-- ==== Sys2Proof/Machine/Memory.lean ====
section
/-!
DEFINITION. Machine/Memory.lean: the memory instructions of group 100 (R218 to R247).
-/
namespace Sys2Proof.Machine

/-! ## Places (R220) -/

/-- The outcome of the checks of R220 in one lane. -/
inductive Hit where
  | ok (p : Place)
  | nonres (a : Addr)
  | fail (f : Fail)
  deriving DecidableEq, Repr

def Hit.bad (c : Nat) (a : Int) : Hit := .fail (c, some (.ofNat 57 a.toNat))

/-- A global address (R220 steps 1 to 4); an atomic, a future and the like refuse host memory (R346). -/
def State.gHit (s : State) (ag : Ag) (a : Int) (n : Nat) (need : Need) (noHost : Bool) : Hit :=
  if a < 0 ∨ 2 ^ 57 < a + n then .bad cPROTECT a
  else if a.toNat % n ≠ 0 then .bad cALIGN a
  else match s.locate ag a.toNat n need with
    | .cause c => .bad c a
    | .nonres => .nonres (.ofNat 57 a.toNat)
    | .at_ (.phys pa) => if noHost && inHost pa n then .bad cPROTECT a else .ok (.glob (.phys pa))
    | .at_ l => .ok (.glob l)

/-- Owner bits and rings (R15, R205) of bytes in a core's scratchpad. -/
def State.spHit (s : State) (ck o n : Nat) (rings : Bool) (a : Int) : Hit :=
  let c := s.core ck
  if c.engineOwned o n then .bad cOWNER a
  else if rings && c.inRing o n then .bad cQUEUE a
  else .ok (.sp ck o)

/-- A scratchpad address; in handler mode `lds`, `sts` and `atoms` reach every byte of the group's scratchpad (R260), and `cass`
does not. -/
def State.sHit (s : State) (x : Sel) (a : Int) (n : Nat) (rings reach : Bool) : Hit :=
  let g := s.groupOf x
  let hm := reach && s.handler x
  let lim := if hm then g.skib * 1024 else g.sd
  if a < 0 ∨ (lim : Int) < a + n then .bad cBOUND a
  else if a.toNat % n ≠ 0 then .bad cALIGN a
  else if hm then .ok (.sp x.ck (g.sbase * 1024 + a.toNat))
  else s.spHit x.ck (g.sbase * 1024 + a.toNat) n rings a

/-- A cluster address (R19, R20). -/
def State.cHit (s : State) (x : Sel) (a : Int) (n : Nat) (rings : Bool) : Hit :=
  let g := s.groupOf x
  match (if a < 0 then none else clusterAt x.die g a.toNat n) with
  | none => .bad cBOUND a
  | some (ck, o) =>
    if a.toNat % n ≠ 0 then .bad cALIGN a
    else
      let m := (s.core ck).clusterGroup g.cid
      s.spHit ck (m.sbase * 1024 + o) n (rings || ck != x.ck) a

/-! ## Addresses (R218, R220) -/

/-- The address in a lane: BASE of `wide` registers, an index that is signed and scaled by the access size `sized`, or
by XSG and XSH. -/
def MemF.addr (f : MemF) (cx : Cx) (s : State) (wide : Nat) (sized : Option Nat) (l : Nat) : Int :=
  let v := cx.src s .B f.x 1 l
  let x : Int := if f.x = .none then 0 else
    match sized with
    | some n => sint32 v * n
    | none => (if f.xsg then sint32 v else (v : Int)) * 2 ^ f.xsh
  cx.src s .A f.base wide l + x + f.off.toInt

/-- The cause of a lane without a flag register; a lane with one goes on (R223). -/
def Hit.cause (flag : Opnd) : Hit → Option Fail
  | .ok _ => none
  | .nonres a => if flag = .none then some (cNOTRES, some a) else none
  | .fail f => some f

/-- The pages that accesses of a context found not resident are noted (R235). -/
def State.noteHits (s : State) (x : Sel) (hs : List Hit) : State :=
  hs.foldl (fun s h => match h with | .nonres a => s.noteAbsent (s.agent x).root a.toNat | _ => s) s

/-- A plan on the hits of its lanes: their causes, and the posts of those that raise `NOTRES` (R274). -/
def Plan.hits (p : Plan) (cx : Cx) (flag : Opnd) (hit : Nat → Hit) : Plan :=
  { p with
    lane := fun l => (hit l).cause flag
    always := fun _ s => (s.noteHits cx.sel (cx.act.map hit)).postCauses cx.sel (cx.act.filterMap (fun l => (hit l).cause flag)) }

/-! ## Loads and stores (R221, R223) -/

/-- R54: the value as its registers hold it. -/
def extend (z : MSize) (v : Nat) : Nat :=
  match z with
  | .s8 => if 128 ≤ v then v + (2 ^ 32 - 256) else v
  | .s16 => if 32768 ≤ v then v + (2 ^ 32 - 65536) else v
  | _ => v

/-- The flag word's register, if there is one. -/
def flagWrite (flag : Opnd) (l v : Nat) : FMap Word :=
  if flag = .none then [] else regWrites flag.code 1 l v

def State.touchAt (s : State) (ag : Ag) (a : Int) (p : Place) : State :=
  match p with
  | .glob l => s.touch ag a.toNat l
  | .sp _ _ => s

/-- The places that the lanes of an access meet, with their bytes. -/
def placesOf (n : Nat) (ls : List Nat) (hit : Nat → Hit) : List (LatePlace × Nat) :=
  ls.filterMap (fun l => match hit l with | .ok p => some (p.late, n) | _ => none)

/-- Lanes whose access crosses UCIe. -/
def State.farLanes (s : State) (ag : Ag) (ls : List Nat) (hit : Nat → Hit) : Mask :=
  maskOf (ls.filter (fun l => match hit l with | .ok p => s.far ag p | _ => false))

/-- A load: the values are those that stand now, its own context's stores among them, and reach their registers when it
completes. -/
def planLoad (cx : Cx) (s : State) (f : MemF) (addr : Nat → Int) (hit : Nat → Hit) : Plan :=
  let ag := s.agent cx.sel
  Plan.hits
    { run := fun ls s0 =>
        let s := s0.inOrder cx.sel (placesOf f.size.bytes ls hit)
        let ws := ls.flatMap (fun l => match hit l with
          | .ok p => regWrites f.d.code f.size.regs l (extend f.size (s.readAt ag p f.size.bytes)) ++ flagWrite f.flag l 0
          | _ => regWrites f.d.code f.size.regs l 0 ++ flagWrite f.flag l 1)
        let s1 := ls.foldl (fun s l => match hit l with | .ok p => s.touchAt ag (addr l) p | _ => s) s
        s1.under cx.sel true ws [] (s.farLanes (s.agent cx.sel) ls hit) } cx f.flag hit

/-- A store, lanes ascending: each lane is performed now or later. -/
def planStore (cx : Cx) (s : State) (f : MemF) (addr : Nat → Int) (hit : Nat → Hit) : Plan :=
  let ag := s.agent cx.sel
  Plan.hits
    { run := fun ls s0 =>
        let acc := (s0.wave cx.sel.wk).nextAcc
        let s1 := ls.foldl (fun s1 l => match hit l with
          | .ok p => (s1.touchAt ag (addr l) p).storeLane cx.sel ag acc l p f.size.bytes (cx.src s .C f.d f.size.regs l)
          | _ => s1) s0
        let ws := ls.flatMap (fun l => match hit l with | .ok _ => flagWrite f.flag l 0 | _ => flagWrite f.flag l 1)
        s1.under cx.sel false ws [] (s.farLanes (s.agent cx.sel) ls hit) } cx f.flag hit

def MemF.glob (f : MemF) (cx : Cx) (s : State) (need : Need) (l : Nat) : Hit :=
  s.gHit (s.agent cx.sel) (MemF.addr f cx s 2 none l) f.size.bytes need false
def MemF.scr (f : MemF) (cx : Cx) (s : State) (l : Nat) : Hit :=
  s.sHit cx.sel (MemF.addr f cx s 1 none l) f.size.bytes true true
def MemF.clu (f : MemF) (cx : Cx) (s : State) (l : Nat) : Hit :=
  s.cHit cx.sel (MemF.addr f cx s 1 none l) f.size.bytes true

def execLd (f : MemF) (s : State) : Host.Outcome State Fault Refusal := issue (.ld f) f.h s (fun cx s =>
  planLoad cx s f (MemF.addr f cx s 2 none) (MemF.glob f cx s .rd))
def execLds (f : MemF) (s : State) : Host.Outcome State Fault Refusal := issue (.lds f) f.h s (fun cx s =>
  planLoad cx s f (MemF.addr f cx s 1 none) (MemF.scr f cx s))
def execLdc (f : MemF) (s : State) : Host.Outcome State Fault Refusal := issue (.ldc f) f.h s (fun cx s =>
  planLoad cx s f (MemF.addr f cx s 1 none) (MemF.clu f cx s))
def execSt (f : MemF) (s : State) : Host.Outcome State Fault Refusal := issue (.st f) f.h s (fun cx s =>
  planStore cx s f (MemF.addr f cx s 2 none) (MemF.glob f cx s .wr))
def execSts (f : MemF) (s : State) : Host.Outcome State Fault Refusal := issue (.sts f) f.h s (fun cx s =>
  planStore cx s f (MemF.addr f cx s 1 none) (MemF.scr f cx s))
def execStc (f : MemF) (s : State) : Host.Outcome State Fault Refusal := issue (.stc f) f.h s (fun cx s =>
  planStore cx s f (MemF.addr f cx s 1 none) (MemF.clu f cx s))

————————

- [What the task requires]
Your answer is the line containing "def execSts (f" plus every line after it through the end of the entries, given again exactly and alone.

- [Result of this exercise]
def execSts (f : MemF) (s : State) : Host.Outcome State Fault Refusal := issue (.sts f) f.h s (fun cx s =>
  planStore cx s f (MemF.addr f cx s 1 none) (MemF.scr f cx s))
def execStc (f : MemF) (s : State) : Host.Outcome State Fault Refusal := issue (.stc f) f.h s (fun cx s =>
  planStore cx s f (MemF.addr f cx s 1 none) (MemF.clu f cx s))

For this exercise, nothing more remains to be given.